- 1School of Pharmacy, Jiangsu University, Zhenjiang, China
- 2Harvard Medical School, Dana-Farber Cancer Institute, Boston, MA, United States
- 3Center for Infection and Immunity, School of Public Health, Columbia University, New York, NY, United States
- 4Department of Computer Science, City University of Hong Kong, Kowloon, China
- 5Geneis (Beijing) Co. Ltd., Beijing, China
- 6School of Life Sciences, Jiangsu University, Zhenjiang, China
Editorial on the Research Topic
Computational Methods in Inferring Cancer Tissue-of-Origin and Cancer Molecular Classification
The development of cancer therapeutics increasingly relies on the results of tissue-of-origin and molecular classification. In the clinic, up to 5% of the cancer primary site is unclassified (CUP). For clinicians, it is important to identify the sensitive patients and determine treatment. The main option is empirical chemotherapy, which leads to a lower survival rate. Therefore, inferring cancer tissue-of-origin is an urgent need to be solved. The key point is to detect the exact genetic events associated with cancer formation, which usually contribute to cell proliferation and uncontrolled metabolic changes. However, using only experimental approaches cannot provide a full view of the genetic features in the era of big biomedical data. Although a series of computational methods have been developed in this area, the accuracy is often insufficient for clinical use.
The molecular classification in cancer is useful in optimizing treatment policies. With data accumulation, especially more and more single-cell sequencing data, the molecular classification will be improved for various cancer types. As better biomarkers evolve, more efficient treatments and new drugs will be developed.
This Research Topic gathered research articles and reviews representing not only the computational methods for inferring the origins and molecular classification but also translational studies for cancer treatment in hospitals. This collection of papers sheds light on the development of cancer therapeutics, with a focus on the most cutting-edge computational applications in cancer diagnosis.

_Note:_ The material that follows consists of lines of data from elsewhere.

/-- The condition under which a command of a block that is not faulted raises each code, the checks before it in the
order of R208 passed (R200). -/
inductive Raises (s : State) (i : Instr) : FaultCode → Prop
  /-- MODE does not admit the command, or a match command finds a byte held. -/
  | sequence (h : s.mode ∉ admittedModes i ∨ ((i = .mend ∨ ∃ b, i = .mbit b) ∧ s.holdV = true)) :
    Raises s i .sequence
  /-- The length of a TSET or PUTCW is 0 or above LMAX. -/
  | badLength (h : ∃ (len : Byte) (cw : Codeword),
      ((∃ sym, i = .tset sym len cw) ∧ s.mode = .idle ∨ i = .putcw len cw ∧ s.mode ≠ .decode) ∧
      (len = 0 ∨ s.cfg.lmax < len.toNat)) : Raises s i .badLength
  /-- Another symbol holds the codeword of a TSET. -/
  | duplicateCodeword (h : ∃ (sym : Symbol) (len : Byte) (cw : Codeword),
      i = .tset sym len cw ∧ s.mode = .idle ∧ len ≠ 0 ∧ len.toNat ≤ s.cfg.lmax ∧
      ∃ other, other ≠ sym ∧
        tabRead s.table other = some { tlen := len, tcw := BitVec.ofNat 255 (cw.toNat % 2 ^ len.toNat) }) :
    Raises s i .duplicateCodeword
  /-- The symbol of a PUTSYM has no valid entry. -/
  | unknownSymbol (h : ∃ sym, i = .putsym sym ∧ s.mode ≠ .decode ∧ s.tv sym = false) : Raises s i .unknownSymbol
  /-- The padding count of a UEND is above 7, or not 0 with no byte held. -/
  | badPadding (h : ∃ pad : Byte, i = .uend pad ∧ s.mode ≠ .pack ∧
      (7 < pad.toNat ∨ (pad ≠ 0 ∧ s.holdV = false))) : Raises s i .badPadding
  /-- Bits are left in the matcher at the end of the stream. -/
  | unknownCodeword (h :
      (∃ pad : Byte, i = .uend pad ∧ s.mode ≠ .pack ∧ pad.toNat ≤ 7 ∧ (pad = 0 ∨ s.holdV = true) ∧
        (deliverBits (finalBits pad s) s).mlen ≠ 0) ∨
      (i = .mend ∧ s.mode ≠ .pack ∧ s.holdV = false ∧ s.mlen ≠ 0)) : Raises s i .unknownCodeword

/-! ### The final release -/

theorem releaseFinal_mlen (pad : Byte) (s : State) :
    (releaseFinal pad s).mlen = (deliverBits (finalBits pad s) s).mlen := by
  cases hv : s.holdV with
  | true => rw [releaseFinal_held hv, finalBits, if_pos hv]
  | false => rw [releaseFinal_none hv, finalBits, if_neg (by simp [hv])]; rfl

theorem releaseFinal_fault (pad : Byte) (s : State) : (releaseFinal pad s).fault = s.fault := by
  cases hv : s.holdV with
  | true => rw [releaseFinal_held hv]; exact deliverBits_fault _ s
  | false => rw [releaseFinal_none hv]

/-- Where an unheld `hold` is 0 (I4), the final release is the deliveries, with nothing held after them (R134). -/
theorem releaseFinal_eq_deliverBits {s : State} (hclear : s.holdV = false → s.hold = 0) (pad : Byte) :
    releaseFinal pad s = { deliverBits (finalBits pad s) s with hold := 0, holdV := false } := by
  cases hv : s.holdV with
  | true => rw [releaseFinal_held hv, finalBits, if_pos hv]
  | false => rw [releaseFinal_none hv, finalBits, if_neg (by simp [hv]), deliverBits_nil, ← hclear hv, ← hv]

/-! ### A fault only under a condition of the table -/

/-- The state a command leaves records no fault, or one whose condition held. -/
def FaultTabled (s : State) (i : Instr) (t : State) : Prop := t.fault = .noFault ∨ Raises s i t.fault

/-- MBIT and MEND while a byte is held: Sequence (R152, R154). -/
theorem requireNothingHeld_faultTabled {s : State} {i : Instr} {rule : State → State}
    (hi : i = .mend ∨ ∃ b, i = .mbit b) (hr : s.holdV = false → FaultTabled s i (rule s)) :
    FaultTabled s i (requireNothingHeld rule s) := by
  unfold requireNothingHeld
  cases hv : s.holdV with
  | true => exact .inr (.sequence (.inr ⟨hi, hv⟩))
  | false => exact hr hv

section NotFaulted
variable {s : State} (hf : s.fault = .noFault)
include hf

/-- The frame of R90 and R91: a command's rule decides its fault, in a mode that admits it. -/
theorem faultTabled_requireMode {i : Instr} {rule : State → State}
    (hr : s.mode ∈ admittedModes i → FaultTabled s i (rule s)) :
    FaultTabled s i (if s.fault = .noFault then
      (if s.mode ∈ admittedModes i then rule s else raise .sequence s) else s) := by
  rw [if_pos hf]
  by_cases hm : s.mode ∈ admittedModes i
  · rw [if_pos hm]; exact hr hm
  · rw [if_neg hm]; exact .inr (.sequence (.inl hm))

theorem tsetRule_faultTabled {sym : Symbol} {len : Byte} {cw : Codeword} (hm : s.mode = .idle) :
    FaultTabled s (.tset sym len cw) (tsetRule sym len cw s) := by
  rcases tsetRule_cases sym len cw s with ⟨hlen, h⟩ | ⟨hlen, hheld, h⟩ | ⟨_, _, h⟩ <;> rw [h]
  · exact .inr (.badLength ⟨len, cw, .inl ⟨⟨sym, rfl⟩, hm⟩, lengthOk_false.mp hlen⟩)
  · obtain ⟨hpos, hmax⟩ := lengthOk_iff.mp hlen
    have hne : len ≠ 0 := by rintro rfl; simp at hpos
    exact .inr (.duplicateCodeword
      ⟨sym, len, cw, rfl, hm, hne, hmax, codewordOperand_eq len cw ▸ heldByAnother_true hheld⟩)
  · exact .inl hf

theorem appendCodeword_faultTabled (i : Instr) (bs : List Bool) : FaultTabled s i (appendCodeword bs s) :=
  .inl ((packBits_fault bs _).trans hf)

theorem putcwRule_faultTabled {len : Byte} {cw : Codeword} (hm : s.mode ≠ .decode) :
    FaultTabled s (.putcw len cw) (putcwRule len cw s) := by
  rcases putcwRule_cases len cw s with ⟨hlen, h⟩ | ⟨_, h⟩ <;> rw [h]
  · exact .inr (.badLength ⟨len, cw, .inr ⟨rfl, hm⟩, lengthOk_false.mp hlen⟩)
  · exact appendCodeword_faultTabled hf _ _

theorem putsymRule_faultTabled {sym : Symbol} (hm : s.mode ≠ .decode) :
    FaultTabled s (.putsym sym) (putsymRule sym s) := by
  rcases putsymRule_cases sym s with ⟨hnone, h⟩ | ⟨e, _, h⟩ <;> rw [h]
  · exact .inr (.unknownSymbol ⟨sym, rfl, hm, by rw [tv_eq, hnone]; rfl⟩)
  · exact appendCodeword_faultTabled hf _ _

theorem pflushRule_faultTabled : FaultTabled s .pflush (pflushRule s) := by
  obtain ⟨items, h, _⟩ := pflushRule_frame s
  rw [h]
  exact .inl hf

theorem ubyteRule_faultTabled {b : Byte} : FaultTabled s (.ubyte b) (ubyteRule b s) := by
  cases hv : s.holdV with
  | true => rw [ubyteRule_held hv]; exact .inl ((deliverBits_fault _ s).trans hf)
  | false => rw [ubyteRule_none hv]; exact .inl hf
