-- ==== Sys2Proof/Machine/Synchronizer.lean ====
section
/-! DEFINITION. The Frame Synchronizer on its own: the boundary (R103), `FEED` (R100), `RUN` (R109) and the LENCHK row. -/

namespace Sys2Proof.Machine

/-- The boundary, `RX.VER` in HEADER_SEEN (R103): the candidate is judged by `synced` first, then by its length (R217). -/
def boundary (s : State) : State × FrameEvent :=
  if s.synced then
    match rawFrame? (candidate s.acc) with
    | some f => (s.closeFrame, .ready f)
    | none => (s.closeFrame, .discarded .length)
  else (s.closeFrame.markSynced, .discarded .unsync)

/-- `FEED(b)` by the single formula of R100. -/
def feed (s : State) (b : Byte) : State × FrameEvent :=
  if closesPair s.saw b then boundary s else (s.append b (sawAfter b), .none)

/-- `RUN` (R109): the FrameEvents of the bytes in order, and the state they leave. -/
def runFeed : State → List Byte → State × List FrameEvent
  | s, [] => (s, [])
  | s, b :: bs =>
    let r := feed s b
    let rest := runFeed r.1 bs
    (rest.1, r.2 :: rest.2)

/-- LENCHK (R105): returns the verdict on a candidate; no state is read or written. -/
def execLenchk (cand : List Byte) (s : State) : Result := .next (s.emit (.flag (lenchk cand)))

end Sys2Proof.Machine
end

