-- ==== Sys2Proof/Laws/Safety.lean ====
section
/-! SUPPORT. Lemmas about the terms of Safety.lean. -/

namespace Sys2Proof.Safety

open Sys2Proof.Machine

/-- A pair that one more byte completes ends in that byte (R107). -/
theorem hasPair_append_singleton (l : List Byte) (b : Byte) :
    hasPair (l ++ [b]) = (hasPair l || (decide (l.getLast? = some Config.hdr) && (b == Config.ver))) := by
  induction l with
  | nil => simp [hasPair]
  | cons a l ih =>
    cases l with
    | nil => simp [hasPair]; rfl
    | cons c l =>
      simp only [List.cons_append] at ih ⊢
      simp only [hasPair]
      rw [ih, Bool.or_assoc]
      simp

/-- A front of bytes without the pair has no pair. -/
theorem hasPair_of_append (l m : List Byte) (h : hasPair (l ++ m) = false) : hasPair l = false := by
  induction m using List.reverseRecOn with
  | nil => simpa using h
  | append_singleton m b ih =>
    rw [← List.append_assoc, hasPair_append_singleton] at h
    exact ih (Bool.or_eq_false_iff.1 h).1

@[simp] theorem reported_none (cfg : Config.Params) : reported cfg .none = .none := rfl

@[simp] theorem reported_discarded (cfg : Config.Params) (c : Cause) : reported cfg (.discarded c) = .discard c := rfl

@[simp] theorem released_none : released .none = [] := rfl

@[simp] theorem released_frame (p : Packet) (m : Measurements) : released (.frame p m) = m.toList := rfl

@[simp] theorem released_discard (c : Cause) : released (.discard c) = [] := rfl

/-- The stages behind the synchronizer, whole but for the speed: they return the reported event, count a cycle unless nothing
happened, and add what the event releases to the batch (R191). -/
theorem resolve_reported (s : State) (e : FrameEvent) :
    (resolve s e).trace = s.trace ++ [.event (reported s.cfg e)] ∧
    (resolve s e).batch = s.batch ++ released (reported s.cfg e) ∧
    (resolve s e).cycles = s.cycles + if e = .none then 0 else 1 := by
  rcases e with _ | f | c
  · simp [resolve]
  · cases h : chksumPasses s.cfg f <;> simp [resolve, reported, h]
  · simp [resolve]

end Sys2Proof.Safety
end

The 19 published articles consist of 18 research papers and a regular review, which comprehensively illustrates the use of computational methods in inferring cancer Tissue-of-Origin and molecular classification in various cancer types, including but not limited to hepatocellular carcinoma (HCC), Pancreatic cancer (PC), ovarian cancer (OC), glioma, gastric cancer (GC), circulating tumor cells (CTCs), cervical cancer (CC), and endometrial cancer (EC).
Seven research articles introduce several different methods to capture gene signature (models) for similar purposes. Li et al. first employed the limma R package to the got the top 5,000 significant differentially expressed genes (DGEs) in HC. These DEGs were gathered into nine modules after they underwent a weighted correlation network analysis (WGCNA). Then, six genes were screened by univariate, LASSO, and multivariate Cox regression analysis, and they were validated as an independent prognostic factor in survival analysis (Li et al.). Most of the bioinformatic approaches in this study were implemented in the article of Zhang et al., whose aim was to develop a stemness index-based gene signature for lower-grade glioma (LGG). Interestingly, the same research group developed an immune-related signature for prognosis prediction and risk stratification in LGG with data from The Cancer Genome Atlas (TCGA), Genome Tissue Expression (GTEx), and Chinese Glioma Genome Atlas (CGGA) (Zhang et al.). A similar study in CC and EC was completed by Ding et al. Importantly, they validated the gene signature with many methods, such as enrichment analyses through GO, KEGG, and GSEA pathways, Kaplan-Meier survival curve, ROC curves, and immune cell infiltration (Ding et al.). Moreover, Pan et al. also demonstrated that gene methylation can be utilized to classify gliomas as signatures. They used advanced computational methods of Monte Carlo feature selection (MCFS), incremental feature selection (IFS), and support machine vector (SVM) to detect methylation features related to glioma subclasses (Pan et al.). A back-to-back study performed by Hou et al. illustrated the functions and mechanisms of N6-methyladenosine (m6A) modification in the development of PC. A six-m6A-regulator-signature related to overall survival (OS) was identified by LASSO regression (Hou et al.). Furthermore, Kieffer et al. established gene signatures by combining transcriptomic and genomic data for high-grade OC.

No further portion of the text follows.